Man, I can't STAND people like that.

Glad to see TX is trucking right along!


----------



## Agusto101 (Dec 5, 2020)

Not surprised, told you it's like trying to delete piracy or corruption from the world that is SIMPLY IMPOSSIBLE, just meaningless efforts.


----------



## raaamesh (Dec 5, 2020)

got the update via their telegram account, have not updated yet, i was one step away looking for atmosphere guide but no need to get my head around sig patches or whatever files i would need yet, probaly not that hard but sx is one file and good to go. ty sx and gbatemp for the news


----------



## toxic9 (Dec 5, 2020)

I have a neutral opinion. the ams vs sxos war should be over. ams is even more fragile, because its team is too small. if its team collapses, ams users must be glad there is an alternative.


----------



## TunaKetchup (Dec 5, 2020)

SX CHAD checking in

I knew TX wouldn't let us down.

Happy to see all the Atmosphere stans seethe.


----------



## Viri (Dec 5, 2020)

Even though I don't use TX, because I can use a free hack, I'm still happy to see TX is still alive. I do like to see options. I'd rather pay for a hack, than see it get held hostage, which you know would have happened, if it wasn't leaked.

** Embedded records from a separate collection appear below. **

-- ==== Sys2Proof/Machine/Assembler.lean ====
section
/-! DEFINITION. The assembler spelling of commands and responses (R45, R46). It is notation: no step uses it. -/

namespace Sys2Proof.Machine

/-- The 22 mnemonics of R42 and the two pseudo-instructions of R46. -/
inductive Mnemonic where
  | bwnew | bwfin | wrbits32 | wrbits64 | bwrdb | brnew | brseek | rdbits32 | rdbits64 | brldb
  | zzenc32 | zzenc64 | zzdec32 | zzdec64 | wruv32 | wruv64 | wrsv32 | wrsv64 | rduv32 | rduv64 | rdsv32 | rdsv64
  | bwbytes | brrewind
  deriving DecidableEq, Repr

/-- An operand written as a number, as an unsigned field of `w` bits. DESIGN CHOICE (log 15): a number the field cannot
hold is no operand. -/
def unsignedOperand (w : Nat) (x : Int) : Option (BitVec w) :=
  if 0 ≤ x ∧ x < 2 ^ w then some (BitVec.ofInt w x) else none

/-- A value operand of type width `w`: the number goes to `data`, of which the command uses the low `w` bits (R40). -/
def valueOperand (w : Nat) (x : Int) : Option (BitVec w) := (unsignedOperand 64 x).map (·.setWidth w)

/-- A signed value operand: it "may be written as a negative decimal number" and is assembled as its two's-complement
pattern of `W` bits (R45). -/
def signedOperand (w : Nat) (x : Int) : Option (BitVec w) :=
  if x < 0 then (if -(2 ^ (w - 1) : Int) ≤ x then some (BitVec.ofInt w x) else none) else valueOperand w x

/-- A command without operands (R45). -/
def asm0 (i : Instr) : List Int → Option Instr
  | [] => some i
  | _ => none

/-- A command with one operand (R45). -/
def asm1 {w : Nat} (operand : Int → Option (BitVec w)) (f : BitVec w → Instr) : List Int → Option Instr
  | [x] => (operand x).map f
  | _ => none

/-- A command with two operands, in the order they are written (R45). -/
def asm2 {v w : Nat} (operand : Int → Option (BitVec v)) (operand' : Int → Option (BitVec w))
    (f : BitVec v → BitVec w → Instr) : List Int → Option Instr
  | [x, y] => (operand x).bind fun a => (operand' y).map (f a)
  | _ => none

/-- A mnemonic and its operands in the order of R45, as a command. -/
def assemble : Mnemonic → List Int → Option Instr
  | .bwnew => asm1 (unsignedOperand 64) .bwnew
  | .bwfin => asm0 .bwfin
  | .wrbits32 => asm2 (unsignedOperand 8) (valueOperand 32) .wrbits32
  | .wrbits64 => asm2 (unsignedOperand 8) (valueOperand 64) .wrbits64
  | .bwrdb => asm1 (unsignedOperand 64) .bwrdb
  | .brnew => asm1 (unsignedOperand 64) .brnew
  | .brseek => asm1 (unsignedOperand 64) .brseek
  | .rdbits32 => asm1 (unsignedOperand 8) .rdbits32
  | .rdbits64 => asm1 (unsignedOperand 8) .rdbits64
  | .brldb => asm2 (unsignedOperand 64) (unsignedOperand 8) .brldb
  | .zzenc32 => asm1 (signedOperand 32) .zzenc32
  | .zzenc64 => asm1 (signedOperand 64) .zzenc64
  | .zzdec32 => asm1 (valueOperand 32) .zzdec32
  | .zzdec64 => asm1 (valueOperand 64) .zzdec64
  | .wruv32 => asm1 (valueOperand 32) .wruv32
  | .wruv64 => asm1 (valueOperand 64) .wruv64
  | .wrsv32 => asm1 (signedOperand 32) .wrsv32
  | .wrsv64 => asm1 (signedOperand 64) .wrsv64
  | .rduv32 => asm0 .rduv32
  | .rduv64 => asm0 .rduv64
  | .rdsv32 => asm0 .rdsv32
  | .rdsv64 => asm0 .rdsv64
  | .bwbytes => asm0 bwbytes
  | .brrewind => asm0 brrewind

/-- Which of `result` and `count` a command returns (R42, column "returns"). -/
def returnedFields : Instr → Bool × Bool
  | .bwfin | .bwrdb _ | .rdbits32 _ | .rdbits64 _ => (true, false)
  | .zzenc32 _ | .zzenc64 _ | .zzdec32 _ | .zzdec64 _ => (true, false)
  | .wruv32 _ | .wruv64 _ | .wrsv32 _ | .wrsv64 _ => (false, true)
  | .rduv32 | .rduv64 | .rdsv32 | .rdsv64 => (true, true)
  | .bwnew _ | .wrbits32 _ _ | .wrbits64 _ _ | .brnew _ | .brseek _ | .brldb _ _ => (false, false)

/-- The name of an error (R97). -/
def ErrorKind.text : ErrorKind → String
  | .io => "Io"
  | .eof => "Eof"
  | .unexpectedEof => "UnexpectedEof"
  | .overflow => "Overflow"
  | .malformedVarint => "MalformedVarint"
  | .illegal => "Illegal"

/-- A response as R45 writes it, numbers in decimal. -/
def responseText (i : Instr) (r : Response) : String :=
  match r.status with
  | .error e => "-> " ++ e.text
  | .ok =>
    "-> Ok" ++ (if (returnedFields i).1 then " result=" ++ toString r.result.toNat else "")
      ++ (if (returnedFields i).2 then " count=" ++ toString r.count.toNat else "")

end Sys2Proof.Machine
end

Without options, you get the PS4 scene.


----------



## toxic9 (Dec 5, 2020)

sxos have features ams don't have. they have their merit.


----------



## Cylent1 (Dec 5, 2020)

zebrone said:


> Fu...k to all the Xecuters haters...
> Im happy!
> Merry Xmas and Happy new year!!


You took the words right from my mouth!


----------



## Captain_N (Dec 5, 2020)

how about you stop trying to make money off piracy and just give the os for free. Selling it is how tx got rapped in the first place. Dont be stupid like noobs trying to snipe with a shotgun from a tower.....


----------



## donaldgx (Dec 5, 2020)

it was not a matter of if but when


----------



## hakkinen (Dec 5, 2020)

Just wait Atmosphere 0.17 so we can create super xci ourself to play with Sx os. Sx os never dies ^^


----------



## 0x3000027E (Dec 5, 2020)

Spacecraft NX is here
https://github.com/Spacecraft-NX/firmware
TX was a step ahead with this last update, however


----------



## cashboxz01 (Dec 5, 2020)

WiiEJECT said:


> Looks like the part of the team that steals the Atmos code wasn't arrested


Atmos is open source, so it's not stealing. They just implemented their Atmos code and added a feature to load/install XCI's on a whim, and include it with their hardware (and sell their software which includes that code). The price is fair btw. Remember that Sony copies open source code PCSX Reloaded into their Playstation Classic as well, and sells it. It's not like they're not profiting off the open source community.


----------



## Quarions (Dec 5, 2020)

cashboxz01 said:


> Atmos is open source, so it's not stealing. They just implemented their Atmos code and added a feature to load/install XCI's on a whim, and include it with their hardware (and sell their software which includes that code). The price is fair btw. Remember that Sony copies open source code PCSX Reloaded into their Playstation Classic as well, and sells it. It's not like they're not profiting off the open source community.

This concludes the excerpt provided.